Option Grant:    The Executive will be granted options to purchase shares of Parent Class A common stock representing an aggregate of 40% of the Parent Class A common stock reserved for issuance under the Incentive Plan (as defined below), which will vest in 4 consecutive equal annual installments, in each case based on continued employment with the Company. All options will vest in full upon the occurrence of a change in control. Except as modified by the terms herein, all options will otherwise be subject to the terms of the Incentive Plan.


Stockholders’   
Agreement:    All equity acquired upon the exercise of an option and all equity received by the Executive in connection with the Closing (the “Purchased Equity”) will be subject to the terms of a Stockholders’ Agreement, and other related equity documents, which will provide, generally, for restrictions on transfer, drag-along rights, tag-along rights, and registration rights, but which, with respect to Purchased Equity, shall in no event provide for any call or put rights.

MANAGEMENT

EQUITY

In connection with the Closing, Parent will establish an equity incentive plan (the “Incentive Plan”), pursuant to which senior management and other employees of the Company may be granted awards based upon Parent Class A common stock.

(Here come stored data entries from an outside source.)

-- ==== Sys2Proof/Machine/Access.lean ====
section
/-!
DEFINITION. Accesses by device virtual address: the table walk (R173 to R175, R309, R310), the rules of the regions (R169,
R194, R366, R371), and the program type of an operation that may stop at a fault.
-/
namespace Sys2Proof.Machine

variable {s0 : State}

/-- Why an operation of a packet stops. -/
inductive Stop where
  /-- a translation or protection fault, handled under the partition's fault model (R146, R330); `source` as in R331, 0 where
  it is the packet's own -/
  | flt (status va : Nat) (write : Bool) (source : Nat)
  /-- an uncorrectable or poisoned granule was read (R183, R184): virtual address, DPA -/
  | poison (va dpa : Nat)
  /-- the access failed with ST_INTERNAL (R366) -/
  | internal
  /-- the access waits: for the answer to a snoop of a granule, invalidating or not (R371); for a link that trains (R365);
  for another condition of its own -/
  | hold (snoop : Option (Nat × Bool))
  /-- another outcome: status, DETAIL -/
  | fail (status detail : Nat)
  deriving DecidableEq, Repr

/-- What an operation's accesses have used: the granules that crossed a stack port or deep-tier channel, each once for
reads and once for writes (R178, log entry 61), whether one needed a rebuild (R72), and the granules of the companion's that
units accessed, each once for reads and once for writes (R241). -/
structure Log where
  grans : List (Nat × Bool) := []
  recovered : Bool := false
  stale : List (Nat × Bool) := []
  deriving DecidableEq, Repr

/-- A crossing noted once. -/
def Log.note (l : Log) (g : Nat) (write : Bool) : Log :=
  if l.grans.contains (g, write) then l else { l with grans := (g, write) :: l.grans }

/-- Two logs together. -/
def Log.join (l k : Log) : Log :=
  { grans := k.grans.foldl (fun a x => if a.contains x then a else x :: a) l.grans, recovered := l.recovered || k.recovered
    stale := l.stale ++ k.stale }

/-- Granules used by target (R178). -/
def Log.used (l : Log) : List (Nat × Nat) :=
  ((List.range 13).map fun t => (t, (l.grans.filter fun x => targetOf (64 * x.1) == t).length)).filter fun x => x.2 != 0

/-- An operation that may stop. -/
abbrev A (s0 : State) := ExceptT Stop (StateT Log (M s0))

/-- Who accesses: partition, context with its set mask, the open step, and whether a galliard unit does (a unit's bank
accesses cross no port, R176). -/
structure Acc where
  part : Nat := 0
  ctx : Nat := 0
  step : Nat := 0
  unit : Bool := false
  /-- SOURCE of its faults (R331), 0 where it is the packet's own -/
  source : Nat := 0
  /-- the access stands for what an abandoned packet might have done: a read that fails gives a free value, a write that
  fails is left out (R146) -/
  blind : Bool := false
  deriving DecidableEq, Repr

/-- The records' view of an accessor. -/
def Acc.who (ac : Acc) : Who := { part := ac.part, ctx := ac.ctx, step := ac.step }

/-- The end of the range of R168 that an address lies in; 0 for a reserved address. -/
def rangeEnd (a : Nat) : Nat :=
  if a < 0xC000000000 then 0xC000000000
  else if a < 2 ^ 40 then 0
  else if a < 2 ^ 41 then 2 ^ 41
  else if a < 0x30000000000 then 0x30000000000
  else if a < 0x30014000000 then 0x30014000000
  else if a < 2 ^ 47 then 0
  else if a < 2 ^ 48 then 2 ^ 48
  else 0

/-- The address lies in the stack or the deep-tier range (R168). -/
def inTiers (a : Nat) : Bool := decide (a < 0xC000000000) || (decide (2 ^ 40 ≤ a) && decide (a < 2 ^ 41))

An aggregate of 10% of the outstanding Parent Class A common stock calculated on a fully diluted basis immediately following the Closing (i.e. 10% of the sum of the number of Class A common shares that will be outstanding immediately following the Closing plus the number of Class A common shares reserved for issuance under the Incentive Plan) will be available for awards under the Incentive Plan. Option awards with respect to 40% of the shares reserved for issuance under the Incentive Plan will be granted to the Executive and option awards with respect to approximately 45% of the shares reserved for issuance under the Incentive Plan will be granted to other senior management and key employees, in each case, at or as soon as practicable after the Closing, with the remaining pool reserved for future grants to existing option holders or new hires. The terms of the option awards to be granted to other senior management and key employees in connection with the Closing, together with the allocation of such awards, will be mutually agreed to by the Executive and TPG.

Key employees will be asked to invest in Parent at the same price as TPG and the Executive. The amounts of, and terms governing, any invested equity shall be mutually agreed to between Parent and the key employees.